Note: The plan administrator is personally liable for the
payment of civil penalties assessed under section 502(c)(2) of
ERISA, therefore, civil penalties, including penalties paid under
this DFVC Program, may not be paid from the assets of an employee
benefit plan.
(d) Multiple ``top hat'' plans. In the case of plan sponsors
maintaining more than one pension plan for a select group of management
or highly compensated employees described in Sec. 2520.104-23, the plan
administrator shall, for purposes of the DFVC Program, be required to
send a copy of the first page of the Form 5500, completed in accordance
with Section 4.01(a), without regard to the number of such plans
maintained by the plan sponsor, provided that each plan maintained by
the sponsor is clearly identified on the first page of the Form 5500 or
attachment thereto filed with the Department of Labor.

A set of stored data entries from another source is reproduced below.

-- ==== Sys2Proof/Machine/Accum.lean ====
section
/-!
DEFINITION. Machine/Accum.lean: sums of products of matrix operands in FP32 (spec/06_core_digital.md R192 to R194, R199, R200), and the
narrowing of a tensor's tiles with its checks and rungs (spec/05_formats_and_band_path.md R165, R169, R170).
-/
namespace Sys2Proof.Machine

/-- Saturated and zeroed thresholds of a tensor kind (R165). -/
def kindLimits (kind : Nat) : Nat × Nat :=
  match kind with
  | 0 => (0, 164)
  | 1 => (16, 328)
  | 2 => (4, 1638)
  | _ => (0, 1638)

/-- A tile counter is in trouble (R170); the image's thresholds may be lower than those of R165. -/
def inTrouble (kind satMax zeroMax t : Nat) : Bool :=
  decide (min (kindLimits kind).1 satMax < t % 2 ^ 15) || decide (min (kindLimits kind).2 zeroMax < t / 2 ^ 16 % 2 ^ 15) ||
  decide (t / 2 ^ 15 % 2 = 1) || decide (t / 2 ^ 31 % 2 = 1)

/-- The next rung of a format (R170). -/
def nextRung (kind f : Nat) : Option Nat :=
  match f with
  | 9 => some (if kind ≤ 1 then 7 else 8)
  | 7 => some (if kind ≤ 1 then 5 else 6)
  | 8 => some (if kind ≤ 1 then 5 else 6)
  | 5 => some 1
  | 6 => some 1
  | 3 => some 1
  | 4 => some 1
  | 0xA => some 1
  | 0xC => some 0xB
  | 0xB => some 1
  | _ => none

/-- One row of a matrix operand along the reduction: format, elements before their scales, and the scale byte of each block of 32, 127 without
block scaling (R189, R192). -/
structure MatRow where
  fmt : Nat
  elem : Nat → FVal
  scale : Nat → Nat

namespace MatRow

/-- E_b of a block (R192). -/
def blockExp (a b : MatRow) (i : Nat) : Int := (a.scale i : Int) + b.scale i

/-- One of the block's scales is 0xFF (R200). -/
def blockNan (a b : MatRow) (i : Nat) : Bool := (isMx a.fmt && decide (a.scale i = 255)) || (isMx b.fmt && decide (b.scale i = 255))

/-- Block sum S (R192) of block i over k elements in all, NaN with a block scale of 0xFF (R200). -/
def blockSum (a b : MatRow) (k i : Nat) : FVal :=
  if a.blockNan b i then .nan
  else (List.range (min 32 (k - 32 * i))).foldl
    (fun (v : FVal) j => v.add ((a.elem (32 * i + j)).mul (b.elem (32 * i + j)))) (.fin false 0 0)

/-- FP32 accumulation of narrow operands over k elements, with s_AB, from a start (R193, R199). -/
def accNarrow (a b : MatRow) (k : Nat) (sAB start : Word) : Word :=
  (List.range ((k + 31) / 32)).foldl (fun (v : Word) i =>
    fin32 v v ((f32 v).add (((a.blockSum b k i).scale (a.blockExp b i - 254)).mul (f32 sAB)))) start

/-- The exact product at k with its block scales, for an operation with a wide operand (R163, R193). -/
def wideProduct (a b : MatRow) (k : Nat) : FVal :=
  if a.blockNan b (k / 32) then .nan else ((a.elem k).mul (b.elem k)).scale (a.blockExp b (k / 32) - 254)

/-- FP32 sum of products with a wide operand, from a start (R193). -/
def accWide (a b : MatRow) (k : Nat) (start : Word) : Word :=
  (List.range k).foldl (fun (v : Word) i => fin32 v v ((f32 v).add (a.wideProduct b i))) start

end MatRow

/-! Tiles of a narrowed tensor (R169, R170, R174). -/

/-- Up to 128 elements of an operand row within one tile: format, codes, scale bytes by block. -/
structure TileRow where
  fmt : Nat
  codes : List Nat
  scales : List Nat
deriving DecidableEq, Repr

namespace TileRow

/-- As an operand of a sum. -/
def row (t : TileRow) : MatRow := ⟨t.fmt, fun i => elemVal t.fmt (t.codes.getD i 0), fun i => t.scales.getD i 127⟩

/-- Decoded value of an element. -/
def val (t : TileRow) (i : Nat) : FVal :=
  let b := t.scales.getD (i / 32) 127
  if isMx t.fmt ∧ b = 255 then .nan else (elemVal t.fmt (t.codes.getD i 0)).scale ((b : Int) - 127)

/-- Continue a sum over one tile (R193): block by block for narrow operands, product by product with a wide one. -/
def dot (acc : Word) (p : TileRow × TileRow) : Word :=
  if isNarrowFloat p.1.fmt && isNarrowFloat p.2.fmt then p.1.row.accNarrow p.2.row p.1.codes.length 0x3F800000 acc
  else p.1.row.accWide p.2.row p.1.codes.length acc

/-- A row of a tile in a format; a wide one keeps its BF16 codes. -/
def narrow (f rule fr : Nat) (l : List FVal) : TileRow × Narrowed :=
  if isNarrow f then
    let w := narrowRow f rule fr 0x3F800000 l
    (⟨f, w.codes, w.scales⟩, w)
  else (⟨f, l.map (wideCode f .near), []⟩, Narrowed.none)

end TileRow

/-- Narrow a tile's rows at a rung, and at the next ones while the tile is in trouble (R170); the fuel is the number of rungs left. The
thresholds are those of R165. -/
def climbTile (kind rule fr : Nat) : Nat → Nat → List (List FVal) → Nat × List TileRow
  | 0, f, rows => (f, rows.map (fun l => (TileRow.narrow f rule fr l).1))
  | k + 1, f, rows =>
    let ws := rows.map (fun l => TileRow.narrow f rule fr l)
    let n := (ws.map (fun w => w.2)).foldl Narrowed.join Narrowed.none
    let bad := decide ((kindLimits kind).1 < n.sat) || decide ((kindLimits kind).2 < n.zero) || n.satBlock || n.zeroBlock
    match if bad then nextRung kind f else none with
    | some g => climbTile kind rule fr k g rows
    | none => (f, ws.map (fun w => w.1))

/-- A sum over the tiles of two operand rows in ascending order (R193, R196). -/
def tileSum (a b : List TileRow) : Word := (a.zip b).foldl TileRow.dot 0

end Sys2Proof.Machine
end

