-- ==== Sys2Proof/Machine/Engines.lean ====
section
/-!
DEFINITION. Machine/Engines.lean: what the engines of a core share: whether an engine may run, its scratchpad and accumulator file, tile
counters, operation keys and completion signals (spec/06_core_digital.md R203 to R226).
-/
namespace Sys2Proof.Machine

namespace State

/-- The engine may run its next command: the core issues, and the engine is neither in reset nor in a wait (R371, R391, R396). -/
def mayRun (s : State) (p e : Nat) : Bool :=
  s.mayIssue p && !(s.core p).engines.contains e && !(s.core p).waits.any (fun w => decide (w.1 = waiterOf e))

/-- n scratchpad bytes of core p from byte a; addresses wrap at 4 MiB (R214, log entry 21). -/
def spBytes (s : State) (p a n : Nat) : List Byte := (List.range n).map (fun i => s.byte (spAddr p (a + i)))

/-- FP32 or INT32 word of the scratchpad. -/
def spWord (s : State) (p a : Nat) : Word := BitVec.ofNat 32 (leNat (s.spBytes p a 4))

/-- Element i of a packed row of format f whose first byte is a (R157). -/
def spElem (s : State) (p a f i : Nat) : Nat :=
  leNat (s.spBytes p (a + i * elemBits f / 8) 5) / 2 ^ (i * elemBits f % 8) % 2 ^ elemBits f

/-- Write bytes to the scratchpad. -/
def setSp (s : State) (p a : Nat) (l : List Byte) : State :=
  match l with
  | [] => s
  | b :: r => (s.setByte (spAddr p a) b).setSp p (a + 1) r

/-- The operation key of a context (R207). -/
def opKeyOf (s : State) (c op : Nat) : Nat × Nat := opKey (s.ctx c).seedKey (s.ctx c).roundPos op 1

/-- Two ranges of keys, each with its length, share a byte. -/
def rangesMeet (a b : Nat × Nat) : Bool := decide (a.1 < b.1 + b.2) && decide (b.1 < a.1 + a.2)

/-- Work on a core reads no narrowed tile whose check has not passed, and writes no wide source of one (R171). -/
def untouched (s : State) (p : Nat) (reads writes : List (Nat × Nat)) : Bool :=
  (s.core p).guards.all (fun g => reads.all (fun r => !rangesMeet r (g.dst, g.dstLen)) && writes.all (fun w => !rangesMeet w (g.src, g.srcLen)))

/-- A narrowed tile waits for its check: its bytes may not be read, nor its wide source written (R171). Narrowing a tile again takes the place
of its failed narrowing. -/
def awaitCheck (s : State) (p tcx dst dstLen src srcLen : Nat) : State :=
  s.updCore p (fun c => { c with
    guards := c.guards.filter (fun g => !(decide (g.tcx = tcx) && g.failed && decide (g.dst = dst))) ++
      [⟨s.active p, tcx, dst, dstLen, src, srcLen, false⟩] })

/-- Skip n draws of the free values. -/
def skipDraws (s : State) (n : Nat) : State := { s with freeCtr := s.freeCtr + n }

/-- Tile counter n of core p (R211). -/
def tileCtr (s : State) (p n : Nat) : Nat := s.load (accAddr p (0x3C000 + 8 * n)) 8

/-- Count blocks and integer elements made from non-finite sources (R161). -/
def countNan (s : State) (c n : Nat) : State := if n = 0 then s else (s.bump F.NUM_ESC_NAN_BLOCKS c n).raise F.NUM_EVT_NAN c

end State

/-- A tile counter with the counts of a narrowing added (R226); its fields saturate (log entry 22). -/
def addTile (t : Nat) (w : Narrowed) : Nat :=
  let sat := min (2 ^ 15 - 1) (t % 2 ^ 15 + w.sat)
  let zer := min (2 ^ 15 - 1) (t / 2 ^ 16 % 2 ^ 15 + w.zero)
  let blocks := min (2 ^ 16 - 1) (t / 2 ^ 32 % 2 ^ 16 + w.blocks)
  let sb := if w.satBlock then 1 else t / 2 ^ 15 % 2
  let zb := if w.zeroBlock then 1 else t / 2 ^ 31 % 2
  sat + 2 ^ 15 * sb + 2 ^ 16 * zer + 2 ^ 31 * zb + 2 ^ 32 * blocks

namespace State

/-- Add the counts of a narrowing to tile counter n and to the context's NAN_BLOCKS (R161, R226). -/
def countTile (s : State) (p n : Nat) (w : Narrowed) : State :=
  (s.store (accAddr p (0x3C000 + 8 * n)) 8 (addTile (s.tileCtr p n) w)).countNan (s.active p) w.nan

/-- Completion signal of a descriptor to a counter of physical core p (R369, R389). -/
def signalDone (s : State) (p c g k bytes : Nat) : State :=
  if g = s.gen c then s.count p c k 1 bytes bytes else s.staleSignal c 1

end State

end Sys2Proof.Machine
end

.02 Administrators who have complied with the requirements of this
Section 4 shall be considered as having elected compliance with the
exemption(s) and/or alternative method of compliance prescribed in
Secs. 2520.104-22, or 2520.104-23, as appropriate, for all subsequent
plan years.
.03 Acceptance by the Department of a filing and penalty payment
made pursuant to this Section 4 does not represent a determination by
the Department of Labor as to the status of the arrangement as a plan
or particular type of plan under Title I or ERISA or a determination by
the Department of Labor that the provisions of Secs. 2520.104-22, or
2520.104-23 have been satisfied.
Section 5--Waiver of Right to Notice and Abatement of Assessment
.01 Payment of a penalty under the terms of this DFVC Program
constitutes a waiver of an administrator's right both to receive notice
of assessment under 29 CFR 2560.502c-2 from the Department and to
contest the Department's Assessment of the penalty amount. It should
also be noted that payment of a penalty under the DFVC Program does not
preclude the assessment of non-filing or late-filing penalties by other
Federal agencies, including the Internal Revenue Service and the
Pension Benefit Guaranty Corporation.
.02 The Internal Revenue Code (Code) and regulations thereunder
require information to be filed on the Form 5500 Series Annual Return/
Report and provides penalties for failing to timely file. Under the
Code, these penalties apply unless it is shown that the failure to
timely file is due to reasonable cause. If the late filing of a Form
5500 Series Annual Return/Report required by the Code may be due to
reasonable cause, a cover letter, demonstrating that the failure to
timely file was due to reasonable cause, should be attached to the
completed Form 5500 Series Annual Return/Report that is filed with the
IRS.
Signed at Washington, DC, this 24th day of April, 1995.
Olena Berg,
Assistant Secretary, Pension and Welfare Benefits Administration.